On in vivo, your in vivo CD19 CAR-T candidate, SG293, you presented data at ASGCT, demonstrating robust CAR-T generation and B-cell depletion in NHPs without lymphodepleting chemotherapy. Can you just frame this data and your confidence in the drug and help us understand when we're going to see next data from this program?

Yes. So there's a lot that we -- I think we figured out in that, right? We figured out how to deliver genetic payload safely and efficiently to the target cell. We figured how to do that without going into other cells, right? Including some very easy cells get into like the liver. The third thing is we figured out what tricks we needed to do to really get these CAR T cells to expand and function inside -- really deplete the target cell, which while not causing any toxicity issues, right? And I don't think that's true for others. So it's -- we're very optimistic about this working. The next set of data will be in humans, most likely, right? I don't want to guarantee this works, but I'll be surprised if it doesn't work. I think there's still a reasonable chance you run into a safety problem, right? There's still -- it's a first-in-human study new technology. You have to figure out how do we make sure we have that. There's still -- it's a very competitive space. And so the bar is higher than it working. The bar is offering the patient the best solution available to it. And so we'll have to figure those things out as we go forward. But I think with those nonhuman primate data, I think we go in with a lot of optimism and confidence that this will work, right? And now we just have to see how that really translates into people. And we'll begin to generate data soon, right? And so the answer isn't that far away. And ideally, what you'll see is in lymphoma patients that very rapidly within a month or so or less, they're moving from a very difficult situation into a deep complete response that hopefully is a durable cure for them.

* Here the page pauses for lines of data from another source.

/-- The effect of MMA and MMAE whose checks pass. -/
def Core.mmaRun (k : Core) (n : Nat) (d : MmaDec) (x : XFields) (esc : Bool) : Core × Nat :=
  let a := k.desc (k.getS x.a).toNat
  let b := k.desc (k.getS x.b).toNat
  let kn := (k.getS x.c).toNat
  let de := (k.getS x.d).toNat
  let ea := if esc then k.escSide de 0 else EscSide.off
  let eb := if esc then k.escSide de 32 else EscSide.off
  let reads := a.spans d.fa d.sa d.sh.rows kn ++ b.spans d.fb d.sb 64 kn ++ ea.maskSpan d.sh.rows kn ++
    ea.shdSpans d.sh.rows kn ++ eb.maskSpan 64 kn ++ eb.shdSpans 64 kn
  let im := k.readyImage n reads
  let m := im.1
  let av := (List.range d.sh.rows).map fun r => rowValues m a d.fa d.sa ea r kn
  let bv := (List.range 64).map fun r => rowValues m b d.fb d.sb eb r kn
  let r := mmaCompute k d av bv kn
  let e := escCount m ea eb d.sh.rows kn
  let bad := badTritCount m (tritBytes a d.fa d.sh.rows kn ++ tritBytes b d.fb 64 kn)
  let occ := mmaeOccupancy d.sh kn e
  let bound := if esc then d.sh.rows * 64 * kn / 1024 else occ
  let h : Hazard := { untilSlot := k.slot + bound, reads := reads, resUntil := 0, writes := [], tiles := d.tiles }
  let k1 := r.1.foldl (fun (k : Core) t => k.setAccRow t.1 t.2.1 t.2.2) k
  let k2 := if d.init then d.tiles.foldl (fun (k : Core) t => k.setAccType t d.sh.int) k1 else k1
  let k3 := d.tiles.foldl (fun (k : Core) t => k.useTile t (occ + 10) (if d.sh.int then 2 else 1)) k2
  let k4 := (k3.count (occ + 10) ((r.2.add { badTrit := bad }).add { escal := e })).occupy unitTensor occ
  let k5 := { k4 with hazards := h :: k4.liveHazards,
                      mmaeKnown := if esc then k4.wall + 4 + (kn + 511) / 512 else k4.mmaeKnown }
  (k5.retire, im.2)

/-- MMA and MMAE: decode, checks, effect. -/
def mmaStep (c : Nat) (x : XFields) (esc : Bool) (s : State) : Res :=
  issue c s fun k =>
    match mmaDecode x esc with
    | none => s.setCore c (k.fault .illegalInstr 0)
    | some d =>
      match k.mmaFail d x esc with
      | some (cs, i) => s.setCore c (k.fault cs i)
      | none => s.putCore c (k.mmaRun s.freeCount d x esc)

/-- MMA: t += A × Bᵀ (R101–R104). -/
def execMma (c : Nat) (x : XFields) (s : State) : Res := mmaStep c x false s

/-- MMAE: as MMA with the blocks its masks mark taken from the shadows (R105, R106). -/
def execMmae (c : Nat) (x : XFields) (s : State) : Res := mmaStep c x true s

/-! ### CVT (R107–R111) -/

/-- A decoded CVT word. -/
structure CvtDec where
  fs : Fmt
  fd : Fmt
  dsc : Bool
  ssc : Bool
  acc : Nat
  srcacc : Bool
  scalein : Bool
  shadow : Bool
  mask : Bool
  t : Nat
  sat : Bool
  sr : Bool
  deriving DecidableEq, Repr

/-- Decode rules of R99 and R107. -/
def cvtDecode (x : XFields) : Option CvtDec :=
  match Fmt.ofCode x.f1, Fmt.ofCode x.f2 with
  | some fs, some fd =>
    let d : CvtDec :=
      { fs := fs, fd := fd, dsc := bitOf x.mod 17, ssc := bitOf x.mod 16, acc := bitsOf x.mod 15 14,
        srcacc := bitOf x.mod 13, scalein := bitOf x.mod 12, shadow := bitOf x.mod 11, mask := bitOf x.mod 10,
        t := bitsOf x.mod 9 2, sat := bitOf x.mod 1, sr := bitOf x.mod 0 }
    if x.mod < 2 ^ 18 ∧ x.b = 0 ∧ x.c = 0 ∧ x.d = 0 ∧ fs.scaleBitOk d.ssc ∧ fd.scaleBitOk d.dsc ∧
       (d.srcacc ∨ d.acc = 0) ∧ (d.srcacc → fs = .fp32 ∧ d.ssc = false) ∧
       (d.mask ∨ d.shadow → fd.isChime) ∧ (d.t ≠ 0 → d.mask) ∧ (d.scalein → d.dsc) then some d else none
  | _, _ => none

/-- Rows and block index of a convert descriptor (R107). -/
def Core.cvtRows (k : Core) (a : Nat) : Nat := bitsOf (k.pword (a + 0x38)) 21 16
def Core.cvtBlk (k : Core) (a : Nat) : Nat := k.pword (a + 0x38) % 2 ^ 16

/-- A 64-element chunk of `rows` rows of a destination or shadow, at block blk (R108). -/
def Desc.chunk (d : Desc) (f : Fmt) (scaled : Bool) (rows blk : Nat) : List Span :=
  { base := d.el + f.bytesOf (32 * blk), stride := d.elRow, rows := rows, len := f.chunkBytes } ::
  (if scaled then [{ base := d.sc + blk * f.scaleBytes, stride := d.scRow, rows := rows,
                     len := 2 * f.scaleBytes }] else [])

/-- The mask words of a chunk (R110). -/
def cvtMaskSpan (mask maskRow rows blk : Nat) : Span :=
  { base := mask + 4 * (blk / 32), stride := maskRow, rows := rows, len := 4 }

/-- Checks of CVT after decode, in the order of R499. -/
def Core.cvtFail (k : Core) (d : CvtDec) (a : Nat) : Fail :=
  let w (o : Nat) : Nat := k.pword (a + o)
  let rows := k.cvtRows a
  let blk := k.cvtBlk a
  let src := k.desc a
  let dst := k.desc (a + 0x10)
  let shd := k.desc (a + 0x20)
  let srcSp := if d.srcacc then [] else src.spans d.fs d.ssc rows 64
  let dstSp := dst.chunk d.fd d.dsc rows blk
  let scSp : List Span := if d.scalein then dstSp.drop 1 else []
  firstFail [
    descPlace a 64 64,
    need (w 0x30 < 2 ^ 17) .operandShape (a + 0x30), need (w 0x34 < 2 ^ 17) .operandShape (a + 0x34),
    need (w 0x38 < 2 ^ 22 && 1 ≤ rows && rows ≤ 32 && blk % 2 = 0) .operandShape (a + 0x38),
    need (w 0x3C = 0) .operandShape (a + 0x3C),
    need (!d.mask || w 0x30 % 4 = 0) .pocketRange (a + 0x30),
    need (!d.mask || w 0x34 % 4 = 0) .pocketRange (a + 0x34),
    if d.srcacc then none else k.descZero a, if d.srcacc then none else k.descT3 a (d.fs = .t3),
    k.descZero (a + 0x10), k.descT3 (a + 0x10) (d.fd = .t3),
    if d.shadow then k.descZero (a + 0x20) else none,
    spansBad [srcSp, dstSp, if d.shadow then shd.chunk .e4m3 true rows blk else [],
              if d.mask then [cvtMaskSpan (w 0x30) (w 0x34) rows blk] else []],
    k.spansPoison ({ base := a, stride := 0, rows := 1, len := 64 } :: (srcSp ++ scSp))]

/-- Row i of the source, decoded to FP32 (R38, R108). -/
def Core.cvtSource (k : Core) (m : Mem) (d : CvtDec) (src : Desc) (i : Nat) : List Word × Events :=
  if d.srcacc then
    ((k.accRow d.acc i).map fun w => if k.accInt.getLsbD d.acc then intToFp w else w, {})
  else
    let rs := (List.range 64).map fun e =>
      decode32 (elemValue d.fs (elemAt m src d.fs i e) (scaleAt m src d.fs d.ssc i (e / 32)))
    (rs.map (·.1), Events.sum (rs.map (·.2)))

/-- Encode one block of a row for a destination (R44–R46, R109). -/
def encodeFor (fd : Fmt) (dsc sat : Bool) (supplied : Option Nat) (us : Option (List Nat)) (b : List Word) : EncBlock :=
  if !dsc then encodeUnscaled fd sat us b
  else match supplied with
    | some sc => encodeSupplied fd us sc b
    | none => encodeBlock fd us b

/-- The code of a scale. -/
def Scale.code : Scale → Nat
  | .unit => 0
  | .e8m0 c => c
  | .fp16 c => c

/-- Byte writes of row i, in a list of (address, bytes), with the row's events (R108, R110). -/
def cvtRow (d : CvtDec) (dst shd : Desc) (mask maskRow blk i : Nat) (m : Mem) (src : List Word)
    (us : Option (List Nat)) : List (Nat × List Byte) × Events :=
  let scAt (h : Nat) : Nat := dst.sc + i * dst.scRow + (blk + h) * d.fd.scaleBytes
  let enc (h : Nat) : EncBlock :=
    let b := (src.drop (32 * h)).take 32
    let sup := if d.scalein then some (readLE m (scAt h) d.fd.scaleBytes) else none
    encodeFor d.fd d.dsc d.sat sup (us.map fun l => (l.drop (32 * h)).take 32) b
  let e0 := enc 0
  let e1 := enc 1
  let els := (dst.el + i * dst.elRow + d.fd.bytesOf (32 * blk), packChunk d.fd (e0.codes ++ e1.codes))
  let scs := if d.dsc then
      [(scAt 0, leBytes d.fd.scaleBytes e0.scale.code), (scAt 1, leBytes d.fd.scaleBytes e1.scale.code)] else []
  let sh (h : Nat) : EncBlock := encodeBlock .e4m3 none ((src.drop (32 * h)).take 32)
  let shw := if d.shadow then
      [(shd.el + i * shd.elRow + 32 * blk, packChunk .e4m3 ((sh 0).codes ++ (sh 1).codes)),
       (shd.sc + i * shd.scRow + blk, [BitVec.ofNat 8 (sh 0).scale.code, BitVec.ofNat 8 (sh 1).scale.code])] else []
  let c0 := d.mask && chimeBit d.fd d.t (src.take 32) e0
  let c1 := d.mask && chimeBit d.fd d.t (src.drop 32) e1
  let ma := mask + i * maskRow + 4 * (blk / 32)
  let old := if blk % 32 = 0 then 0 else readLE m ma 4
  let p := blk % 32
  let word := old - (bitsOf old (p + 1) p) * 2 ^ p + (b2n c0 + 2 * b2n c1) * 2 ^ p
  let mw := if d.mask then [(ma, leBytes 4 word)] else []
  (els :: scs ++ shw ++ mw, (e0.ev.add e1.ev).add { chime := b2n c0 + b2n c1 })

/-- Lines every byte of which some runs cover (R63). -/
def coveredLines (ws : List (Nat × List Byte)) (ls : List Nat) : List Nat :=
  ls.filter fun l => (List.range 64).all fun i => ws.any fun w => w.1 ≤ 64 * l + i && 64 * l + i < w.1 + w.2.length

/-- Write the bytes of one instruction: windows broken, poison cleared only where they cover a line. -/
def Core.writeAll (k : Core) (n : Nat) (ws : List (Nat × List Byte)) : Core × Nat :=
  let r := ws.foldl (fun (kn : Core × Nat) w => kn.1.breakHazards kn.2 w.1 w.2.length) (k, n)
  let pocket := ws.foldl (fun m w => writeBytes m w.1 w.2) r.1.pocket
  let full := coveredLines ws (skeys r.1.poison)
  ({ r.1 with pocket := pocket, poison := full.foldl (fun p l => sput false l false p) r.1.poison }, r.2)

/-- Seed, draws and final generator state of an SR instruction of `n` elements (R41, R42). -/
def Core.draws (k : Core) (sr : Bool) (n : Nat) : Option (List Nat) × Word :=
  if sr then
    let r := srDraws n (srSeed k.rseed (BitVec.ofNat 32 k.shapeCore) (BitVec.ofNat 32 k.pc) k.srcnt)
    (some r.1, r.2)
  else (none, k.lfsr)

/-- SRCNT and the generator after an instruction (R42). -/
def Core.endSr (k : Core) (sr : Bool) (st : Word) (lat : Nat) : Core :=
  if sr then { k with srcnt := k.srcnt + 1#32, lfsr := st, srDone := k.wall + lat } else k

/-- The effect of a CVT whose checks pass (R108). -/
def Core.cvtRun (k : Core) (n : Nat) (d : CvtDec) (a : Nat) : Core × Nat :=
  let rows := k.cvtRows a
  let blk := k.cvtBlk a
  let src := k.desc a
  let dst := k.desc (a + 0x10)
  let shd := k.desc (a + 0x20)
  let mask := k.pword (a + 0x30) % 2 ^ 17
  let maskRow := k.pword (a + 0x34) % 2 ^ 17
  let srcSp := if d.srcacc then [] else src.spans d.fs d.ssc rows 64
  let dstSp := dst.chunk d.fd d.dsc rows blk ++ (if d.shadow then shd.chunk .e4m3 true rows blk else []) ++
    (if d.mask then [cvtMaskSpan mask maskRow rows blk] else [])
  let im := k.readyImage n (srcSp ++ dst.chunk d.fd d.dsc rows blk)
  let m := im.1
  let us := k.draws d.sr (64 * rows)
  let rs := (List.range rows).map fun i =>
    let sw := k.cvtSource m d src i
    let r := cvtRow d dst shd mask maskRow blk i m sw.1 (us.1.map fun l => (l.drop (64 * i)).take 64)
    (r.1, r.2.add sw.2)
  let bad := if d.srcacc then 0 else badTritCount m (tritBytes src d.fs rows 64)
  let occ := if d.shadow then 100 else 68
  let lat := if d.shadow then 106 else 74
  let w := k.writeAll im.2 (rs.map (·.1)).flatten
  let h : Hazard := { untilSlot := k.slot + occ, reads := srcSp, resUntil := k.slot + lat, writes := dstSp, tiles := [] }
  let clash := srcSp.any fun x => x.runs.any fun r => dstSp.any fun y => y.meets r.1 r.2
  let w := if clash then w.1.spoil w.2 h else w
  let k1 := w.1.count lat ((Events.sum (rs.map (·.2))).add { badTrit := bad })
  let k2 := (k1.endSr d.sr us.2 lat).occupy unitConvert occ
  let k3 := if d.srcacc then k2.useTile d.acc occ 0 else k2
  ({ k3 with hazards := h :: k3.liveHazards }.retire, w.2)

/-- CVT (R107). -/
def execCvt (c : Nat) (x : XFields) (s : State) : Res :=
  issue c s fun k =>
    match cvtDecode x with
    | none => s.setCore c (k.fault .illegalInstr 0)
    | some d =>
      match k.cvtFail d (k.getS x.a).toNat with
      | some (cs, i) => s.setCore c (k.fault cs i)
      | none => s.putCore c (k.cvtRun s.freeCount d (k.getS x.a).toNat)

/-! ### VQNT and VDQNT (R112) -/

/-- A vector register from a byte list, zero beyond it. -/
def bytesToV (bs : List Byte) : VReg := BitVec.ofNat 2048 (leNat bs)

/-- The packed image of a register as bytes. -/
def vBytes (v : VReg) : List Byte := leBytes 256 v.toNat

The drug uses CD8 as a source of entry, while many of your competitors use CD3, which has been associated with toxicity. How confident are you that a differentiated CD8 entry mechanism will translate to a meaningfully better tolerability profile in humans?

I think it's a good assumption. I don't think it's guaranteed. I had the -- I was in medical school when this drug OKT3 came out, and it was a drug that targeted CD3. And you saw these people just go into what we're seeing in some of these other drugs is like profound cardiovascular collapse. And so we were very intentional for several reasons. That's one of them about not -- of dissociating entry from activation, right? So we weren't going to target CD3. And we have our own risk with CD8. I think it should be safer, but there's no guarantee, right? Our own risk is that our T cells are made of both CD8 and CD4 cells, right? And the patient will have plenty of CD4 cells around to serve as helper cells to kind of kick start the CD8s, but we have to see that work. It seems to work in our nonclinical models in animals and nonhuman primates. But that's -- if I were on the other side of it, I'd point to that and say that's the thing you have to make sure that you get as good of efficacy with your CD8-only entry. We're optimistic that's true. 99% of the work is done by the CD8 cell. You can -- there are people who only get CD8 CAR T cells, and they seem to do pretty well, but we'll have to see how it plays out.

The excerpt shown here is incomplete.